■ **BRIEF**:
Locate and copy each line in the data that contains the word "route".

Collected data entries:
-- ==== Sys2Proof/Laws/Decode.lean ====
section
/-! SUPPORT. The byte-order lemmas of the decoder and the encoder. -/

namespace Sys2Proof

@[simp] theorem halfOfBytes_hi8_lo8 (v : Half) : halfOfBytes (hi8 v) (lo8 v) = v := by
  apply BitVec.eq_of_getLsbD_eq
  intro i hi
  simp only [halfOfBytes, hi8, lo8, BitVec.getLsbD_append, BitVec.getLsbD_extractLsb']
  by_cases h : i < 8
  · simp [h]
  · have h2 : i - 8 < 8 := by omega
    have h3 : 8 + (i - 8) = i := by omega
    simp [h, h2, h3]

@[simp] theorem hi8_halfOfBytes (hi lo : Byte) : hi8 (halfOfBytes hi lo) = hi := by
  apply BitVec.eq_of_getLsbD_eq
  intro i h
  have h1 : ¬ 8 + i < 8 := by omega
  have h2 : 8 + i - 8 = i := by omega
  simp only [hi8, halfOfBytes, BitVec.getLsbD_extractLsb', BitVec.getLsbD_append, h, h1, h2, decide_true,
    Bool.true_and, if_false]

@[simp] theorem lo8_halfOfBytes (hi lo : Byte) : lo8 (halfOfBytes hi lo) = lo := by
  apply BitVec.eq_of_getLsbD_eq
  intro i h
  simp only [lo8, halfOfBytes, BitVec.getLsbD_extractLsb', BitVec.getLsbD_append, h, decide_true, Bool.true_and,
    if_true, Nat.zero_add]

/-- The bytes of a half-word are its high and low parts by division (R53). -/
theorem hi8_toNat (v : Half) : (hi8 v).toNat = v.toNat / 256 := by
  have := v.isLt
  simp only [hi8, BitVec.extractLsb'_toNat, Nat.shiftRight_eq_div_pow]
  omega

theorem lo8_toNat (v : Half) : (lo8 v).toNat = v.toNat % 256 := by
  simp only [lo8, BitVec.extractLsb'_toNat, Nat.shiftRight_eq_div_pow]
  omega

/-- A length that fits the field is read back from its bytes (R74). -/
theorem lengthOfBytes_ofNat {n : Nat} (h : n ≤ maxDataLen) :
    lengthOfBytes (BitVec.ofNat 8 (n / 16777216)) (BitVec.ofNat 8 (n / 65536)) (BitVec.ofNat 8 (n / 256))
      (BitVec.ofNat 8 n) = n := by
  simp only [lengthOfBytes, BitVec.toNat_ofNat, maxDataLen] at *
  omega

/-- A length field never exceeds `MAX_DATA_LEN` (R74). -/
theorem lengthOfBytes_le (b3 b2 b1 b0 : Byte) : lengthOfBytes b3 b2 b1 b0 ≤ maxDataLen := by
  have h3 := b3.isLt
  have h2 := b2.isLt
  have h1 := b1.isLt
  have h0 := b0.isLt
  simp only [lengthOfBytes, maxDataLen]
  omega

/-- The length field's bytes are those of its value (R74). -/
theorem bytesOfLength_lengthOfBytes (b3 b2 b1 b0 : Byte) :
    bytesOfLength (lengthOfBytes b3 b2 b1 b0) = [b3, b2, b1, b0] := by
  have h3 := b3.isLt
  have h2 := b2.isLt
  have h1 := b1.isLt
  have h0 := b0.isLt
  simp only [bytesOfLength, lengthOfBytes, List.cons.injEq, and_true]
  refine ⟨?_, ?_, ?_, ?_⟩ <;>
    (apply BitVec.eq_of_toNat_eq; simp only [BitVec.toNat_ofNat]; omega)

@[simp] theorem bytesOfLength_length (n : Nat) : (bytesOfLength n).length = 4 := rfl

@[simp] theorem bytesOfHalf_length (v : Half) : (bytesOfHalf v).length = 2 := rfl

/-- The decoder of the request port gives a request, or finds the bytes truncated (R77), or finds none. -/
theorem decodeRequest_cases (bytes : List Byte) :
    (∃ i rest, decodeRequest bytes = .instr i rest ∧ i.port = .request) ∨
    (bytes ≠ [] ∧ decodeRequest bytes = .rejected .truncated) ∨
    (bytes = [] ∧ decodeRequest bytes = .rejected .noBytes) := by
  cases bytes with
  | nil => exact .inr (.inr ⟨rfl, rfl⟩)
  | cons op more =>
    simp only [decodeRequest]
    split
    · cases more with
      | nil => exact .inr (.inl ⟨by simp, rfl⟩)
      | cons c rest => exact .inl ⟨_, _, rfl, rfl⟩
    · split
      · simp only [decodeData]
        split
        · split
          · exact .inl ⟨_, _, rfl, rfl⟩
          · exact .inr (.inl ⟨by simp, rfl⟩)
        · exact .inr (.inl ⟨by simp, rfl⟩)
      · split
        · simp only [decodeWindow]
          split
          · exact .inl ⟨_, _, rfl, rfl⟩
          · exact .inr (.inl ⟨by simp, rfl⟩)
        · exact .inl ⟨_, _, rfl, rfl⟩

/-- The decoder of the request port gives no emitted-frame row. -/
theorem decodeRequest_port {bytes rest : List Byte} {i : Instr} (h : decodeRequest bytes = .instr i rest) :
    i.port = .request := by
  obtain ⟨j, r, hj, hp⟩ | ⟨-, hj⟩ | ⟨-, hj⟩ := decodeRequest_cases bytes <;> rw [hj] at h <;> cases h
  exact hp

end Sys2Proof
end

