-- ==== Sys2Proof/Tests/Slice0.lean ====
section
/-! SUPPORT. The model's own tests, each from an encoding or a vector of the spec (spec/95_test_vectors.md V1 to V46), and
the witnesses that the statements' hypotheses can be met together. -/

namespace Sys2Proof.Tests

open Sys2Proof.Machine

/-- The block out of reset with these bytes at its port and these answers from the transport. -/
def idleWith (port : List Byte) (answers : List TransportAnswer) : State :=
  { State.reset with port := port, answers := answers }

/-- The block in a phase with a latched request, its select line at Data. -/
def inPhase (q : Phase) (r : Request) (answers : List TransportAnswer) : State :=
  { State.reset with dc := .data, phase := q, req := some r, answers := answers }

/-- The window of vectors V16 and V31 to V35. -/
def window16 : Request := .setWindow 10 20 1 1

/-- The next state, where there is one. -/
def nextOf : Host.Outcome State Fault Refusal → Option State
  | .next s => some s
  | .fault _ => none
  | .refused _ => none

/-- An error of the transport. -/
def someError : TransportError := ⟨0, .inl rfl⟩

/-! ### Well-formedness: each check refuses an ill-formed term -/

theorem test_wf_refuses_payload_over_the_maximum :
    (Instr.data (List.replicate (maxDataLen + 1) 0#8)).wf = false := by
  rw [Instr.wf, List.length_replicate]
  exact decide_eq_false (Nat.not_succ_le_self maxDataLen)

theorem test_wf_refuses_reserved_with_request_header :
    (Instr.reserved 0x01#8).wf = false ∧ (Instr.reserved 0x02#8).wf = false ∧ (Instr.reserved 0x03#8).wf = false := by
  decide

theorem test_wf_accepts_reserved_headers :
    (Instr.reserved 0x00#8).wf = true ∧ (Instr.reserved 0x04#8).wf = true ∧ (Instr.reserved 0xFF#8).wf = true := by
  decide

/-! ### Decoding: words written out from R71 to R79 and the vectors' request bytes -/

/-- V1: `01 29`. -/
theorem test_decode_cmd : decodeRequest [0x01#8, 0x29#8] = .instr (.cmd 0x29#8) [] := by decide

/-- V9 and V10: a length of 1, then of 3, high byte first. -/
theorem test_decode_data :
    decodeRequest [0x02#8, 0#8, 0#8, 0#8, 0x01#8, 0xAB#8, 0x01#8] = .instr (.data [0xAB#8]) [0x01#8] ∧
    decodeRequest [0x02#8, 0#8, 0#8, 0#8, 0x03#8, 1#8, 2#8, 3#8] = .instr (.data [1#8, 2#8, 3#8]) [] := by decide

/-- V13: the length field `00 01 C2 00` is 115200. -/
theorem test_decode_data_length : lengthOfBytes 0x00#8 0x01#8 0xC2#8 0x00#8 = 115200 := by decide

/-- V24: `03 01 2C 00 0A 00 14 00 05`. -/
theorem test_decode_window :
    decodeRequest [0x03#8, 0x01#8, 0x2C#8, 0x00#8, 0x0A#8, 0x00#8, 0x14#8, 0x00#8, 0x05#8] =
      .instr (.setWindow 300#16 10#16 20#16 5#16) [] := by decide
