-- ==== Sys2Proof/Syntax.lean ====
section
/-!
DEFINITION. The instructions of the CH1280-A: one constructor for each row of spec/opcode_table.json, in its
order. The first 158 are the instruction words (R96–R104), their fields as the encoding has them; then come
the engine commands (R115) and the events, steps of the units that no word encodes, each with the operands that
say which of the pending things it is and, where it comes from outside the module, what it carries.
-/

namespace Sys2Proof

/-- Data read by the patrol scrubber: the address scrubbed and what the check bits say of it (R439, R440). -/
inductive ScrubFinding where
  | clean | correctable | uncorrectable
  deriving DecidableEq, Repr

/-- What the patrol scrubber looks at, and what it finds there (R440). `addr` is an offset of core `core`'s
scratchpad, or a physical address of a home line or an HBM line. -/
inductive ScrubCheck where
  | scratch (core addr : Nat) (finding : ScrubFinding)
  | homeLine (pa : Nat) (finding : ScrubFinding)
  | hbmLine (pa : Nat) (finding : ScrubFinding)
  deriving DecidableEq, Repr

/-- A capsule arriving over Phoup for a crossing step (R315): where it lands, the launch that receives it, the
membership it names and its image, word by word, with the index of each tile word that arrived poisoned and
whether a header, manifest or resume part did. -/
structure CapsuleArrival where
  core : Nat
  launch : BitVec 32
  mid : BitVec 16
  image : List (BitVec 32)
  poisonedWords : List Nat
  partPoisoned : Bool
  deriving DecidableEq, Repr

/-- One chunk record of a collective contribution (R423): 16 means, 16 M2 words, a count, and the 12 bytes behind
them, which cle.bc delivers with the rest; and which of its 36 words are poisoned. -/
structure Chunk where
  mean : List (BitVec 32)
  m2 : List (BitVec 32)
  count : BitVec 32
  tail : BitVec 96
  marks : List Nat
  deriving DecidableEq, Repr

/-- A member's command for an instance of a collective, as it arrives from a peer module (R422, R425): its
command code, element count and data, chunk by chunk; `bitmap` holds the ranks of a cle.msk. `turn` counts the member's
commands for the identifier, `mask` holds the ranks that its instance waits for, and `more` says that chunks are still to
come. -/
structure LeafArrival where
  ctag : BitVec 4
  coll : BitVec 16
  rank : Nat
  code : BitVec 8
  elems : BitVec 32
  chunks : List (Option Chunk)
  bitmap : List Nat
  turn : Nat
  mask : List Nat
  more : Bool := false
  deriving DecidableEq, Repr

/-- What a request of a peer asks of this module's HBM (R407). -/
inductive PeerOp where
  | read (n : Nat)
  | write (n : Nat) (data : BitVec 64)
  | amo (op : BitVec 4) (data : BitVec 64)
  | cas (n : Nat) (expected data : BitVec 64)
  deriving DecidableEq, Repr

/-- The data part of a flit. The spec gives the route header and the size of the data (R404, R411), not the
layout of a request, a response or a control flit: the content stands here as plain data. Of a collective's leaf a flit carries
the words 11·`part` to 11·`part` + 10 of the one chunk that `leaf` lists, or of its bitmap (log entry 164). -/
inductive FlitBody where
  | request (ident : Nat) (pa : BitVec 52) (op : PeerOp)
  | response (ident : Nat) (value : BitVec 64)
  | data
  | collective (part : Nat) (leaf : LeafArrival)
  | leave (rank : Nat)
  | traveller (capsule : BitVec 64) (core : Nat) (launch : BitVec 32) (part : Nat)
  | landing (ident core : Nat) (launch : BitVec 32)
  | replay (expected : BitVec 12)
  | control
  deriving DecidableEq, Repr

/-- A Phoup flit (R404) with its route header (R411). `crcGood` says whether its CRC-32 is good. -/
structure Flit where
  type : BitVec 8
  poison : Bool
  seq : BitVec 12
  ack : BitVec 12
  credit : BitVec 16
  mid : BitVec 16
  dest : BitVec 16
  source : BitVec 16
  hops : BitVec 8
  crcGood : Bool
  body : FlitBody
  deriving DecidableEq, Repr

/-- The host's answer to an ATS translation request (R397): the page, and its physical address and rights, or
nothing where the page is missing or forbidden. -/
structure AtsAnswer where
  pasid : BitVec 20
  va : BitVec 57
  page : Option (BitVec 52 × BitVec 3)
  deriving DecidableEq, Repr

/-- What bring-up finds (R452): which firmware slot verifies, whether an HBM stack or the die-to-die links fail
training, the cores, Phoup lanes and stack-unit banks that fail. -/
structure BringUpReport where
  stackFails : Bool
  dieLinksFail : Bool
  failedCores : List Nat
  degradedPorts : List Nat
  failedBanks : List (Nat × Nat × Nat)
  deriving DecidableEq, Repr

/-- A peak reading of one powered hour (R461): a cluster's temperature and voltage, or a stack's temperature. -/
inductive HourPeak where
  | cluster (c celsius millivolts : Nat)
  | stack (s celsius : Nat)
  deriving DecidableEq, Repr
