-- ==== Sys2Proof/Decode.lean ====
section
/-!
DEFINITION. The decoder of the 32-bit instruction words and, after it, the encoder, both written from the same
encoding tables (R96–R104). Decoding is total: every word is an instruction or is rejected by name, in the order
of the first three tests of R104.
-/

namespace Sys2Proof

/-- Why a word is no instruction (R104). Each is answered by an illegal-instruction fault when it is issued. -/
inductive Reject where
  /-- the all-zeros or the all-ones word (R104, test 1) -/
  | blankWord
  /-- a major opcode that R101 leaves unassigned (R104, test 2) -/
  | unassignedOpcode
  /-- a field that must be zero is not, or a family, mask, type or other code is reserved (R104, test 3) -/
  | reservedField
  /-- fewer bytes than a word -/
  | truncated
  deriving DecidableEq, Repr

/-- What a word is: an instruction, or rejected by name. -/
inductive Decoded where
  | instr (i : Instr)
  | rejected (r : Reject)
  deriving DecidableEq, Repr

/-- Field hi:lo of a word, for a field of `n` bits at bit `lo`. -/
def field (lo n : Nat) (w : BitVec 32) : BitVec n := w.extractLsb' lo n

/-- Word `w` agrees with `pat` in every bit that `mask` sets. -/
def fixedBits (mask pat w : BitVec 32) : Bool := (w &&& mask) == pat

/-- An instruction whose fixed bits hold and whose codes are admitted; otherwise a reserved field. -/
def accept (fixed : Bool) (i : Instr) : Decoded :=
  if fixed && i.wellFormed then .instr i else .rejected .reservedField
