/-- Elements popped one at a time, from the `cur`-th on; those in the latch are not popped again. -/
def popMany (port : Nat) : Nat → Nat → State → Flow (List Word)
  | 0, _, s => .go [] s
  | n + 1, cur, s => (popPort port cur s).bind fun (v, cur) s => (popMany port n cur s).bind fun vs s => .go (v :: vs) s

def execVqpop (vd k n : BitVec 4) (s : State) : Result :=
  .next (issue (.vqpop vd k n) s fun s =>
    match popMany n.toNat (k.toNat + 1) 0 s with
    | .stop s => s
    | .go vs s =>
      doneNext (s.modMe fun x =>
        x.writeV vd.toNat ((List.range vs.length).foldl (fun v e => setVecWord v e (vs.getD e 0)) (x.readV vd.toNat))))

/-- Elements of a register pushed one at a time (R195); the latch counts those pushed. An element pushed before a later one has to
wait takes effect three cycles after the issue that pushed it, before the instruction retires (DESIGN CHOICE, log entry 156). -/
def pushMany (port : Nat) (v : Vec) : List Nat → State → State
  | [], s => doneNext (s.modMe fun x => { x with latch := [] })
  | e :: rest, s =>
    if freePlaces s s.core s.slot port = 0 then
      let s := s.modCore s.core fun r => { r with pushers := r.pushers ++ [(port, s.slot)] }
      let s := endReservation s s.core s.slot
      leaveRotation s s.core s.slot (if port < 8 then .memoryWait else .engineWait) (.push port)
    else
      let s := pushLater s port ⟨vecWord v e, false, false⟩
      pushMany port v rest (keepLatch s ⟨0, false, false⟩)

/-- The element for which a place has been reserved while the thread waited goes into it (R192). -/
def pushReserved (port : Nat) (v : Vec) (es : List Nat) (s : State) : State :=
  match es.drop s.me.latch.length with
  | [] => pushMany port v [] s
  | e :: rest =>
    if s.myCore.pushers.any fun w => w.2 == s.slot then
      let s := s.modCore s.core fun r => { r with pushers := r.pushers.filter fun w => w.2 != s.slot }
      pushMany port v rest (keepLatch (pushLater s port ⟨vecWord v e, false, false⟩) ⟨0, false, false⟩)
    else pushMany port v (e :: rest) s

def execVqpush (va k n : BitVec 4) (s : State) : Result :=
  .next (issue (.vqpush va k n) s fun s =>
    let v := s.me.readV va.toNat
    let es := List.range (k.toNat + 1)
    outward (es.map (vecWord v)) s (pushReserved n.toNat v es) doneNext)

end Sys2Proof.Machine
end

■ **EXERCISE RESULT**:
/-- The data part of a flit. The spec gives the route header and the size of the data (R404, R411), not the
/-- A Phoup flit (R404) with its route header (R411). `crcGood` says whether its CRC-32 is good. -/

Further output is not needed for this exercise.